Jennifer Dukes Lee posted the following on her facebook page: "Today, my husband stood on the edge of a soggy cornfield when a stranger pulled onto the farm yard. The stranger wasn't from around here. He was dressed like someone from the city, showing up in a shiny car -- clean, not like the way a truck looks from driving the muddy, rutted country roads around here.

The stranger stepped out the car door and held in his hands the most unexpected surprise: a paper bag filled with cookies, along with a note.

"Cookies won't make it better," he said. "But we wanted you to know we understand what you're going through."

The guy was from the city ... from the Sioux Falls Area Chamber of Commerce. And he had left the city for the day to drive around the countryside with cookies and notes. He had zero motive. He came only to deliver hope to farmers like my husband, who are really struggling right now.

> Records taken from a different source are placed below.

-- ==== Sys2Proof/Machine/CmdBank.lean ====
section
/-! DEFINITION. Meanings of the bank commands (02_schedule_contract.md R67 to R74; 05_conditioning.md R161; 17_event_recorder.md R490;
18_power_states.md R497). -/

namespace Sys2Proof.Machine

open Sys2Proof

/-- The opcode of BANK_LOAD and of BANK_SWITCH (Table 14.3). -/
def opBankLoad : Half := 0x0040
def opBankSwitch : Half := 0x0041

-- ## Loading (R70)

/-- BANK_LOAD BEGIN (R70): a local command of an Engineer. -/
def execBankLoadBegin (h : HostRef) (offset : Word) (nData : Nat) (s : State) : Host.Outcome State Fault Refusal :=
  .next (s.localCmd h 2 (fun a => let r := a.sch.loadBegin h.session offset nData; { a with sch := r.1 }.reply h opBankLoad r.2 0 []))

/-- BANK_LOAD DATA (R70). -/
def execBankLoadData (h : HostRef) (offset : Word) (data : List Byte) (s : State) : Host.Outcome State Fault Refusal :=
  .next (s.localCmd h 2 (fun a => let r := a.sch.loadData h.session offset data; { a with sch := r.1 }.reply h opBankLoad r.2 0 []))

/-- BANK_LOAD END (R70): answered at once where it is refused, otherwise when verification ends. -/
def execBankLoadEnd (h : HostRef) (offset : Word) (nData : Nat) (s : State) : Host.Outcome State Fault Refusal :=
  .next (s.localCmd h 2 (fun a =>
    let r := a.sch.loadEnd h.session h.reqId offset nData
    let b := { a with sch := r.1 }
    if r.2 = stOk then b else b.reply h opBankLoad r.2 0 []))

/-- BANK_LOAD ABORT (R70). -/
def execBankLoadAbort (h : HostRef) (nData : Nat) (s : State) : Host.Outcome State Fault Refusal :=
  .next (s.localCmd h 2 (fun a =>
    let r := a.sch.loadAbort h.session nData
    ({ a with sch := r.1 }.raise r.2.1).reply h opBankLoad r.2.2 0 []))

/-- The idle conditions of the gateable domains as they stand: a domain that a program needs is powered (R497). -/
def State.powerUp (s : State) : State :=
  let p := s.pwr.refresh s.idle
  { s with pwr := p.1 }.raise p.2

/-- The answer that END waits for goes to its session while it is open. -/
def State.answerEnd (s : State) (a : Option (BitVec 8 × Word × Half × Word)) : State :=
  match a with
  | none => s
  | some (ses, req, st, detail) =>
    if (s.hst.sess ses.toNat).isOpen then s.reply { session := ses, hostSeq := 0, reqId := req } opBankLoad st detail [] else s

/-- BANK_VERIFY_DONE (R68, R70): the bank is READY or EMPTY, END is answered, and domains that the new program needs are powered. -/
def execBankVerifyDone (img : ImageDesc) (s : State) : Host.Outcome State Fault Refusal :=
  .next (match s.sch.inactive.phase with
    | .verify =>
      let r := s.sch.verified img s.img.otp
      (({ s with sch := r.1 }.raise r.2.1).answerEnd r.2.2).powerUp
    | _ => s)

/-- BANK_LOAD_TIMEOUT (R68, R70): 10 s without data abort a load. -/
def execBankLoadTimeout (s : State) : Host.Outcome State Fault Refusal :=
  .next (match s.sch.inactive.phase with
    | .loading => let r := s.sch.abortLoad 3; { s with sch := r.1 }.raise r.2
    | _ => s)

-- ## Switching (R71)

/-- BANK_SWITCH (R71): judged in the union. -/
def execBankSwitch (h : HostRef) (imageId : Long) (s : State) : Host.Outcome State Fault Refusal :=
  .next (s.unionCmd h opBankSwitch (fun a => let r := a.sch.orderSwitch imageId a.paired; ({ a with sch := r.1 }, r.2, 0)))

/-- The pair-domain state of a companion area: what a device holds that has just loaded the schedule (R71, Table 15.11). -/
def PairDom.initial (x : Schedule) : PairDom :=
  { est := match x.est with | some t => EstSt.fromTable EstSt.reset t false | none => EstSt.reset
    ctl := CtlSt.reset.restart x.ctl false true, alc := AlcSt.reset.restart x.alc true, praline := [], grid := [], tracks := []
    bindings := [], orbits := [], solutions := [], excl := [], spoofA := SpoofSt.zero, spoofB := SpoofSt.zero, att := GnsSt.reset.att
    aid := none, nodes := [], queues := [], regions := [], sessions := [], openReqIds := [], cal := CalSets.zero, calPending := []
    calSeq := 0, job := BaJob.zero, powerLog := [], arm := none, changes := { regions := 0, setpoints := 0, gains := 0 }, joinBlock := false, exclRun := 0
    takeoversPair := 0 }

/-- The slow and the fast state of a pair-domain state, one after the other (Table 15.11). -/
def PairDom.bytes (d : PairDom) (sig : Long) : List Byte := Config.layOut sig false d ++ Config.layOut sig true d

/-- Pair-domain bytes of another layout, translated into a schedule's (R71, R447): what no operation covers takes the schedule's
initial values.  `old` stands where the bytes hold no state. -/
def translateInto (x : Schedule) (t : TransTable) (src : List Byte) (old : PairDom) : PairDom :=
  let sig := x.header.layoutSig
  let init := PairDom.initial x
  let b := translate t src (init.bytes sig)
  let k := (Config.layOut sig false init).length
  pairFrom sig (b.take k) (b.drop k) old

/-- The control block with another bank's table: the slots that both hold go on, and a new one starts from the table. -/
def CtlSt.switch (c : CtlSt) (t : Option CtlTable) : CtlSt :=
  let fresh := CtlSt.reset.restart t false true
  { c with
    table := t
    slots := Tab.modifyAll SlotSt.zero fresh.slots (Tab.keys fresh.slots) (fun k v =>
      if Tab.get SlotSt.zero c.slots k = SlotSt.zero then v else Tab.get SlotSt.zero c.slots k) }

/-- The tables of a schedule come into force in their blocks; `old` is the rate table in force before (R161, R490). -/
def State.installTables (s : State) (x : Schedule) : State :=
  let entries := match x.rate with | some t => t.entries | none => []
  let s1 : State :=
    { s with
      cnd := match x.cnd with | some t => s.cnd.switch t | none => CndSt.reset
      gns := { s.gns with table := x.gns }, est := { s.est with table := x.est }, lun := { s.lun with table := x.luna }
      alc := { s.alc with table := x.alc }, ctl := s.ctl.switch x.ctl, fbu := { s.fbu with msgs := x.msg }, pwr := { s.pwr with table := x.power }
      rcd := s.rcd.setTable entries }
  if s.rcd.table = entries then s1
  else s1.raise [(0x1003, [wordN entries.length, lowOf x.header.imageId, 1])]

/-- What no schedule lays out stands through a device's own switch: sessions, runtime changes, an arm, the pair counts. -/
def State.keepOwn (t s : State) : State :=
  { t with tim := s.tim, img := s.img, pai := s.pai, hst := { t.hst with sessions := s.hst.sessions, openReqIds := s.hst.openReqIds } }

/-- The pending switch takes effect (R71): pair-domain state carries over or is translated, a background job is discarded
(R221), a join in progress starts again (R446). -/
def State.applySwitch (s : State) : State :=
  match s.sch.inactive.image with
  | none => s
  | some x =>
    let sig := s.layoutSig
    let a : State :=
      if sig = x.header.layoutSig then s
      else match translationFrom x sig with
        | some t => (s.setPairDom (translateInto x t (s.pairDom.bytes sig) s.pairDom)).keepOwn s
        | none => s
    let b := { a with sch := a.sch.applySwitch }.installTables x
    let j := b.hwk.discardJob 3
    let p := b.pai.bankSwitched
    ({ b with hwk := j.1, pai := p.1 }.raise (j.2 ++ p.2)).powerUp

/-- Is this the edge of beat 0 of a round while the schedule runs (R27)? -/
def State.atBoundary (s : State) : Bool := s.sch.running && s.beat.live && s.beat.boundary

/-- BANK_SWITCH_APPLY (R71): at the first round boundary at least 2 beats after the command. -/
def execBankSwitchApply (s : State) : Host.Outcome State Fault Refusal :=
  .next (if s.atBoundary && s.sch.switchDue then s.applySwitch else s)

end Sys2Proof.Machine
end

The note read: "We know the ag sector -- this region's number one industry -- is struggling. We recognize your hard work and perseverance through one of the most difficult times the ag industry has ever seen."

In an instant, this stranger became our friend. Simply because he cared. Simply because he saw someone who was hurting. Simply because he understood the basic human need for community.

You might not be a farmer, but I'll bet you know the gift of being seen, of being heard, of feeling like someone who doesn't even know you truly cares. Or maybe you know what it's like to leave your comfort zone, like that man left the city, to make sure someone who is struggling feels a little bit less alone. What a priceless gift!

We all need to know that we belong to each other -- whether we are city folk, farm folk, whatever folk. No matter where people live, work ... no matter what we believe ... we all belong to each other. And in a hurting world, that can make all the difference."